Release Date: 13 May, 2021
Positive Covid-19 spin-off: A rise in the level of impact investments
The spread of the Covid-19 global pandemic has brought about a positive rethink of the significance of impact investing and its role in helping address global social and environmental challenges.
The effect of global crises on socially orientated businesses does show that big crises unleash not the criminal in society but rather more altruistic initiatives.

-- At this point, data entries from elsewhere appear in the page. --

/-- `FQ.ENQ` adds as many entries as find room behind those the queue holds (R161). -/
theorem exec_fqEnq_holds {s : State} {k : Chan} {old es : List Entry} (m : s.MainTurn) (h : (s.fq.get k).Holds old)
    (hes : 1 ≤ es.length) (hwf : ∀ e ∈ es.take (16 - old.length), e.wf = true) :
    ∃ t, exec (.fqEnq k (.entries es) es.length) s = .next t ∧ t.MainTurn ∧
      t.result = .bool (decide (old.length < 16)) ∧ (t.fq.get k).Holds (old ++ es.take (16 - old.length)) := by
  obtain ⟨-, hfull, hroom⟩ := enqueueRule s k es es.length m
  rw [h.free] at hfull hroom
  by_cases hlt : old.length < 16
  · obtain ⟨sl, hexec, hnew, -, -, hother⟩ := hroom hes (by omega)
    have hlen : (es.take (16 - old.length)).length = min es.length (16 - old.length) := by
      rw [List.length_take, Nat.min_comm]
    refine ⟨_, hexec, ⟨m.running, m.quiet, m.stack⟩, by rw [decide_eq_true hlt], ?_⟩
    dsimp only
    rw [PerChan.get_set_same, ← hlen]
    rw [← hlen] at hnew hother
    refine h.append (by omega) (fun j hj => ?_) hother
    have hw := hwf _ (List.getElem_mem hj)
    rw [List.getElem_take] at hw ⊢
    exact hnew j hj (by omega) hw
  · refine ⟨_, hfull hes (by omega), ⟨m.running, m.quiet, m.stack⟩, by rw [decide_eq_false hlt], ?_⟩
    rw [Nat.sub_eq_zero_of_le (Nat.le_of_not_lt hlt), List.take_zero, List.append_nil]
    exact h

/-- `FQ.DEQ` with a budget that covers the queue hands over all it holds and leaves it empty (R162). -/
theorem exec_fqDeq_holds {s : State} {k : Chan} {es : List Entry} {max : Nat} (m : s.MainTurn)
    (h : (s.fq.get k).Holds es) (hes : 1 ≤ es.length) (hmax : es.length ≤ max) :
    ∃ u, exec (.fqDeq k .collect max) s = .next u ∧ u.result = .dequeued true es ∧ (u.fq.get k).fill = 0 := by
  have hn : min max (s.fq.get k).fill = es.length := by rw [← h.fill, Nat.min_eq_right hmax]
  obtain ⟨-, htake⟩ := dequeueRule s k max m
  rw [hn] at htake
  obtain ⟨sl, hexec, -⟩ := htake hes
  refine ⟨_, hexec, by rw [h.peek], ?_⟩
  dsimp only
  rw [PerChan.get_set_same, FrameQueue.fill, cursor_sub_add (le_of_eq h.fill)]
  exact Nat.sub_eq_zero_of_le (le_of_eq h.fill.symm)

/-- Settles O38: the queue holds `old`, after `FQ.ENQ` `old` and the entries that found room, and `FQ.DEQ` hands these over. -/
theorem queueFifo : Obligations.QueueFifo := by
  intro s k old es max m
  refine ⟨fun hfill hfits hslots hes hwf hmax => ?_, fun cb => ?_⟩
  · obtain ⟨t, henq, mt, hresult, hholds⟩ := exec_fqEnq_holds m ⟨hfill, hfits, hslots⟩ hes hwf
    have hsome : 1 ≤ (old ++ es.take (16 - old.length)).length := by
      rw [List.length_append, List.length_take]
      omega
    obtain ⟨u, hdeq, hout, hempty⟩ := exec_fqDeq_holds mt hholds hsome (hholds.fits.trans hmax)
    exact ⟨t, u, henq, hresult, hdeq, hout, hempty⟩
  · rw [exec_fqDeq_main m, fqDequeue_none (Nat.zero_min _)]
    rfl

end Sys2Proof.Machine
end

section
/-! SUPPORT. `enc_can` and `dec_can` field by field (42_wire_framing.md R187 to R189), and the uplink records that `BB.ALLOC`
grants or drops (R181, R182). -/

namespace Sys2Proof

/-! `enc_can` (R188). -/

/-- The payload that `enc_can` writes: none of a remote frame (30_encoding.md R100). -/
def CanFrame.sent (f : CanFrame) : Payload := if f.rtr then .empty else f.data

theorem encCan_eq (sid : BitVec 4) (f : CanFrame) : encCan sid f = canBytes sid { f with data := f.sent } := rfl

/-- `has_data` of an uplink record. -/
theorem CanFrame.sent_hasData (f : CanFrame) :
    (!f.sent.bytes.isEmpty) = (!f.rtr && decide (0 < f.data.bytes.length)) := by
  unfold CanFrame.sent
  cases f.rtr with
  | true => rfl
  | false => cases h : f.data.bytes <;> simp [h]

/-- The bytes of that payload, by the bit that says whether there are any. -/
theorem CanFrame.sent_bytes (f : CanFrame) :
    f.sent.bytes = if !f.rtr && decide (0 < f.data.bytes.length) then f.data.bytes else [] := by
  unfold CanFrame.sent
  cases f.rtr with
  | true => rfl
  | false => cases h : f.data.bytes <;> simp [h]

/-- `lenf` of an uplink record (30_encoding.md R99). -/
theorem CanFrame.sent_lenf (f : CanFrame) :
    f.sent.bytes.length - 1 =
      if !f.rtr && decide (0 < f.data.bytes.length) then f.data.bytes.length - 1 else 0 := by
  rw [CanFrame.sent_bytes]
  split <;> rfl

/-- The length field of at most 8 data bytes, in a word of another width. -/
theorem lenField_setWidth (w : Nat) (data : Payload) :
    (lenField data.bytes).setWidth w = BitVec.ofNat w (data.bytes.length - 1) := by
  have hfits : data.bytes.length ≤ 8 := data.fits
  apply BitVec.eq_of_toNat_eq
  simp only [lenField, Config.lenBits, BitVec.toNat_setWidth, BitVec.toNat_ofNat]
  rw [Nat.mod_eq_of_lt (show data.bytes.length - 1 < 2 ^ 3 by omega)]

/-- Settles O8: the header is `canHeader_eq`, the id field `stdField_eq` or `extField_eq`. -/
theorem encCanRule : Obligations.EncCanRule := by
  intro sid f _ _
  dsimp only
  rw [encCan_eq, canBytes, ← CanFrame.sent_bytes, ← CanFrame.sent_lenf, ← CanFrame.sent_hasData, canHeader_eq]
  cases hid : f.id with
  | std id =>
    simp only [CanId.isExt, CanId.bits, stdField_eq, lenField_setWidth, Bool.false_eq_true,
      if_false]
    rw [BitVec.setWidth_setWidth_of_le _ (by decide : 16 ≤ Config.extIdBits)]
  | ext id =>
    simp only [CanId.isExt, CanId.bits, extField_eq, lenField_setWidth, if_true]

/-- Settles O10: `dec_can` reads what was written, which of a remote frame is the frame without its payload. -/
theorem canRoundTrip : Obligations.CanRoundTrip := by
  intro sid f _ _
  have hread : decCan (encCan sid f) = some { f with data := f.sent } := by
    rw [encCan_eq, ← List.append_nil (canBytes sid _), decCan_canBytes]
  refine ⟨fun h => ?_, fun h => ?_⟩
  · rw [hread, show f.sent = f.data by rw [CanFrame.sent, h]; rfl]
  · rw [hread, show f.sent = .empty by rw [CanFrame.sent, h]; rfl]

end Sys2Proof

namespace Sys2Proof.Machine

/-! `dec_can` (R189). -/

/-- A payload that runs past the end. -/
theorem withPayload_short {rtr hasData : Bool} {id : CanId} {lenf : LenField} {p : List Byte}
    (h : p.length < dataLen hasData lenf) : withPayload rtr hasData id lenf p = none := if_pos h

In spite of the aggravating socioeconomic challenges caused by Covid-19, a phenomenon is emerging where, contrary to the decline in commercial investments during the pandemic, there is an increase in the number of impact investments employed towards social entrepreneurial ventures, says a report by the Oxford Business Group in 2020.
The impact investment market is estimated to be worth $715bn, with 1,720 impact investor fund managers by 2019, says the Global Impact Investing Network. The rise in the level of impact investing is attributed to impact investors who are proactively pursuing efforts to support venture investees, to ensure these enterprises recover, grow in impact and financial performance, and become sustainable after Covid-19.
Affect investing termed “investing with purpose” because of its pursuit for positive social change that is not driven through philanthropy, has the potential to improve the quality of life and make social progress.
The impact investing ecosystem in Africa has been criticised for being fragmented and underdeveloped, as a consequence limiting the prospects to connect investors with potential investees. A report by the UN Development Programme on impact investing in Africa shows how poor linkages between sustainable social enterprises, entrepreneurs, investors and innovation networks inhibits impact investing in Africa.